*WHAT THE EXERCISE ASKS*
When you find the word "source" in a line of the entries, please copy the whole line.

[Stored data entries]
=== Section Start ===
-- ==== Sys2Proof/Machine/Inject.lean ====
section
/-! DEFINITION. What the detectors compare (R341, Table 15-6), the raise of a detector that trips, and the units that an uncorrectable
on-chip word stops (R325). -/

namespace Sys2Proof.Machine

/-- The reason with which a source's own rule blanks the remainder of a stripe (Tables 8-8, 9-7, 11-6, 12-5), if it does. -/
def ownReason (src : Nat) : Option Nat :=
  if src = srcSlip then some 0x02
  else if src = srcReversal then some 0x03
  else if src = srcShotClock then some 0x04
  else if src = srcBackchLoss then some 0x08
  else if srcStrobeStuck 0 ≤ src ∧ src ≤ srcStrobeStuck 15 then some 0x09
  else if src = srcSosLost ∨ src = srcFacetCount then some 0x0A
  else if src = srcPlinkLoss ∨ src = srcEncErr ∨ src = srcStall ∨ src = srcLinkCoast then some 0x0B
  else if srcMem 5 0 ≤ src ∧ src ≤ srcMem 5 3 then some 0x0B
  else none

/-- The form of a source's compared input (Table 15-6): 0 a level, 1 a reading, 2 a check, 3 a wait; 1 for a source that the
table does not place (log entry 67). -/
def injForm (src : Nat) : Nat :=
  if src < 0x10 then 2
  else if src < 0x100 then [3, 1, 0, 0, 0, 3, 3].getD ((src - 0x10) / 24) 1
  else if src < 0x109 then 1
  else if src < 0x10D then 3
  else if src = srcHbLoss then 3
  else if 0x200 ≤ src ∧ src < 0x208 then 2
  else if 0x20C ≤ src ∧ src < 0x210 then 2
  else if 0x230 ≤ src ∧ src < 0x250 then 2
  else if src = srcStream ∨ src = srcVerifyFail ∨ src = srcRle1Verify then 2
  else if src = srcMoveWdog then 3
  else if 0x400 ≤ src ∧ src < 0x441 then 2
  else if src = srcBackchLoss ∨ src = srcLaneLock then 0
  else if src = srcEncErr then 2
  else if src = srcSosMiss then 3
  else if srcStrobeStuck 0 ≤ src ∧ src ≤ srcStrobeStuck 15 then 3
  else if srcMot 1 0 ≤ src ∧ src ≤ srcMot 3 7 then 0
  else 1

/-! ### Comparisons on VALUE -/

/-- The number of a source among those of its kind, from `base` on. -/
def srcIn (src base n : Nat) : Bool := decide (base ≤ src) && decide (src < base + n)

/-- What the comparison on a reading says (R341): the reading against the limit that the source's rule gives, in the units of the reading's
register. None where no rule gives such a limit (log entry 174). -/
def State.readingTrips (s : State) (src v : Nat) : Option Bool :=
  if srcIn src (srcPwr 1 0) 24 then some (decide (s.fld (rPwrRtime (src - srcPwr 1 0)) 4 4 < v))
  else if srcIn src (srcClkCoast 0) 6 then some (decide (2 < v))
  else if src = srcPtpBigOfs then some (decide (min 999999999 (s.fld rTimJmax 0 30) < v))
  else if srcIn src (srcMem 4 0) 4 then
    some (decide (10 < (signed 8 v - signed 8 (s.fld (rMemTemp (src - srcMem 4 0)) 8 8)).natAbs))
  else if srcIn src (srcMem 5 0) 4 then
    some (decide (12 < (signed 8 v - signed 8 (s.fld (rMemTemp (src - srcMem 5 0)) 8 8)).natAbs))
  else if srcIn src (srcMem 6 0) 4 then some (decide (95 < signed 8 v))
  else if src = srcAccOver then some (decide (2 ^ 25 - 1 < v))
  else if src = srcSnapRaw then some (decide (5000 < v))
  else if src = srcSlip then
    let m := s.apFld rEscSlipmax 0 24
    match s.esc.firing.bind (fun f => s.stripeOf f.handle) with
    | some x => some (decide ((if m = 0 then 4 * (s.geom x).1 else min m 2097088) < v))
    | none => some false
  else if src = srcReversal then
    some (decide ((if s.apFld rEscCfg 0 2 ≠ 0 then s.apFld rEscRevtol 24 8 else s.apFld rEscRevtol 0 24) < v))
  else if src = srcPlinkLoss then some (decide (s.apFld rEscTrk 28 4 < v))
  else if src = srcSosLost then some (decide (s.apFld rEscScfg 24 8 < v))
  else if src = srcFacetCount then some (decide (v ≠ 0))
  else if src = srcStuckOn then some (decide (s.fld rBmhThr 8 8 < v))
  else if src = srcDetSat then some (decide (v = 4095))
  else if src = srcPlateAlarm then some (decide (v ≠ 0))
  else if srcIn src (srcMot 0 0) 8 then some (decide (s.fld (rMotLoad (src - srcMot 0 0)) 24 8 < v))
  else if srcIn src (srcHtrSensor 0) 6 then some (decide (v = 0 ∨ v = 4095))
  else if srcIn src (srcHtrOver 0) 6 then some (decide (signed 16 (s.fld (rThmSp (src - srcHtrOver 0)) 16 16) < signed 16 v))
  else none

/-- What the comparison on a level says: PG, LOADFB, HOME and block lock trip when the level seen is 0, a limit when it is 1. -/
def levelTrips (src v : Nat) : Bool := if srcIn src (srcMot 1 0) 8 then v == 1 else v == 0

/-- What the comparison on VALUE says at the detector's input (Table 15-6). None where no rule says. A wait does not trip by itself: it
expires. -/
def State.valueTrips (s : State) (src v : Nat) : Option Bool :=
  if bitAt v 31 then some false
  else match injForm src with
    | 0 => some (levelTrips src v)
    | 1 => s.readingTrips src v
    | 2 => some (v == 1)
    | _ => some false

/-- The detector compares now: a PG that should be high, an axis in motion, a zone that runs, a stripe past its COMMIT edge, a lane in use
outside a firing span; every other detector always does (log entry 174). -/
def State.detects (s : State) (src : Nat) : Bool :=
  if srcIn src (srcPwr 2 0) 24 then s.railGood (src - srcPwr 2 0) && !s.railOwn (src - srcPwr 2 0)
  else if srcIn src (srcPwr 3 0) 24 then s.railGood (src - srcPwr 3 0) && s.railOwn (src - srcPwr 3 0)
  else if srcIn src (srcPwr 4 0) 24 then decide (2 ≤ s.seqPhase) && s.railEn (src - srcPwr 4 0)
  else if srcIn src (srcMot 0 0) 32 then !s.atRest (src % 8)
  else if srcIn src (srcHtrSensor 0) 6 then s.flag (rThmCfg (src - srcHtrSensor 0)) 30
  else if srcIn src (srcHtrOver 0) 6 then s.flag (rThmCfg (src - srcHtrOver 0)) 30
  else if src = srcLaneLock then s.linkOn && !s.bal.span
  else if src = srcSosLost ∨ src = srcFacetCount then s.esc.firing.isSome && s.mode == 3
  else if src = srcBackchLoss then s.bal.span
  else if (ownReason src).isSome && !srcIn src (srcStrobeStuck 0) 16 && !srcIn src (srcMem 5 0) 4 then s.esc.firing.isSome
  else true

/-- The comparison of an injection trips: by its rule, or, where none gives a limit, as the free value drawn at INJECT has it. -/
def State.injTripsNow (s : State) (j : Injection) : Bool :=
  s.detects j.src && (s.valueTrips j.src j.value).getD j.open_

/-- An injection of the source trips, or withholds what the source waits for (Table 15-6). -/
def State.injTrips (s : State) (src : Nat) : Bool :=
  s.flt.inj.any (fun j => j.src == src && (s.injTripsNow j || (injForm src == 3 && j.value == 1)))

/-- An injection withholds what the source waits for: the injected wait expires though the arrival came (Table 15-6). -/
def State.withheld (s : State) (src : Nat) : Bool := s.flt.inj.any (fun j => j.src == src && injForm src == 3 && j.value == 1)

/-! ### The raise of a detector -/

/-- The unit that reads array `a` stops, and the word is not used (R325): the expander, the renderer and the footprint store; the hit
units; the SCN line buffer; the cores of the movement; the units of the calibration slots, the ride-through FIFOs, the residency table, the
hole log, the mailboxes and always-on RAM answer nothing from it until the part enters SERVICE anew. For array 15 no rule names the unit:
HOLD stops it (log entry 143). -/
def State.sramStops (s0 : State) (a : Nat) : State :=
  let s : State := { s0 with flt := { s0.flt with stopped := s0.flt.stopped.filter (fun x => !(x == a)) ++ [a] } }
  if a = 0 ∨ a = 1 ∨ a = 2 ∨ a = 14 then s.emptyFoot
  else if a = 4 ∨ a = 5 ∨ a = 6 then { s with dose := { s.dose with q := [], shots := [], values := [], adds := [] } }
  else if a = 7 then { s with scan := { s.scan with inBuf := [] }, dma := { s.dma with scnBuf := [[], []] } }
  else if a = 11 then { s with mbx := { s.mbx with coreHeld := [true, true, true] } }
  else s

/-- A detector trips, on its real input or on an injected one. A level source raises at the onset of its condition only; a second onset is
that of its other input (R325, R330, R341). -/
def State.raiseInput (s : State) (src : Nat) (inj : Bool) : State :=
  if !s.collects src then s
  else
    let x := s.recOf src
    let r : Raise := { Raise.of src with inj := inj && !(isLevel src && x.inj) }
    if isLevel src ∧ (x.cond ∨ x.inj) then s.markOnset r
    else if 0x240 ≤ src ∧ src < 0x250 then (s.raiseFull r none (chkFault src)).sramStops (src - 0x240)
    else s.raiseFull r ((ownReason src).map (fun b => (b, s.lowestUnfired))) (chkFault src)

/-- The detector of an injection compares (R341): it raises when the comparison comes to trip. -/
def State.injLook (s : State) (src : Nat) : State :=
  match s.flt.inj.find? (fun j => j.src == src) with
  | none => s
  | some j =>
    let b := s.injTripsNow j
    let t : State := { s with flt := { s.flt with inj := s.flt.inj.map (fun x => if x.src == src then { x with seen := b } else x) } }
    if b && !j.seen then t.raiseInput src true else t

/-- Every detector with an injection compares: at INJECT and at each tick (log entry 174). The injections stand in ascending order of source,
as the raises of one clock are taken (R333). -/
def State.injCheck (s : State) : State :=
  if s.flt.inj.isEmpty then s
  else s.onOneClock (fun t => (t.flt.inj.map (·.src)).foldl State.injLook t)

/-- The wait of an injection that withholds the arrival has expired (Table 15-6). -/
def State.waitOut (s : State) (src : Nat) : State := if s.withheld src then s.raiseInput src true else s

end Sys2Proof.Machine
end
=== Section End ===
*YOUR RESPONSE*
/-- The reason with which a source's own rule blanks the remainder of a stripe (Tables 8-8, 9-7, 11-6, 12-5), if it does. -/
/-- The form of a source's compared input (Table 15-6): 0 a level, 1 a reading, 2 a check, 3 a wait; 1 for a source that the
/-- The number of a source among those of its kind, from `base` on. -/
/-- What the comparison on a reading says (R341): the reading against the limit that the source's rule gives, in the units of the reading's
/-- An injection of the source trips, or withholds what the source waits for (Table 15-6). -/
/-- An injection withholds what the source waits for: the injected wait expires though the arrival came (Table 15-6). -/
/-- A detector trips, on its real input or on an injected one. A level source raises at the onset of its condition only; a second onset is
/-- Every detector with an injection compares: at INJECT and at each tick (log entry 174). The injections stand in ascending order of source,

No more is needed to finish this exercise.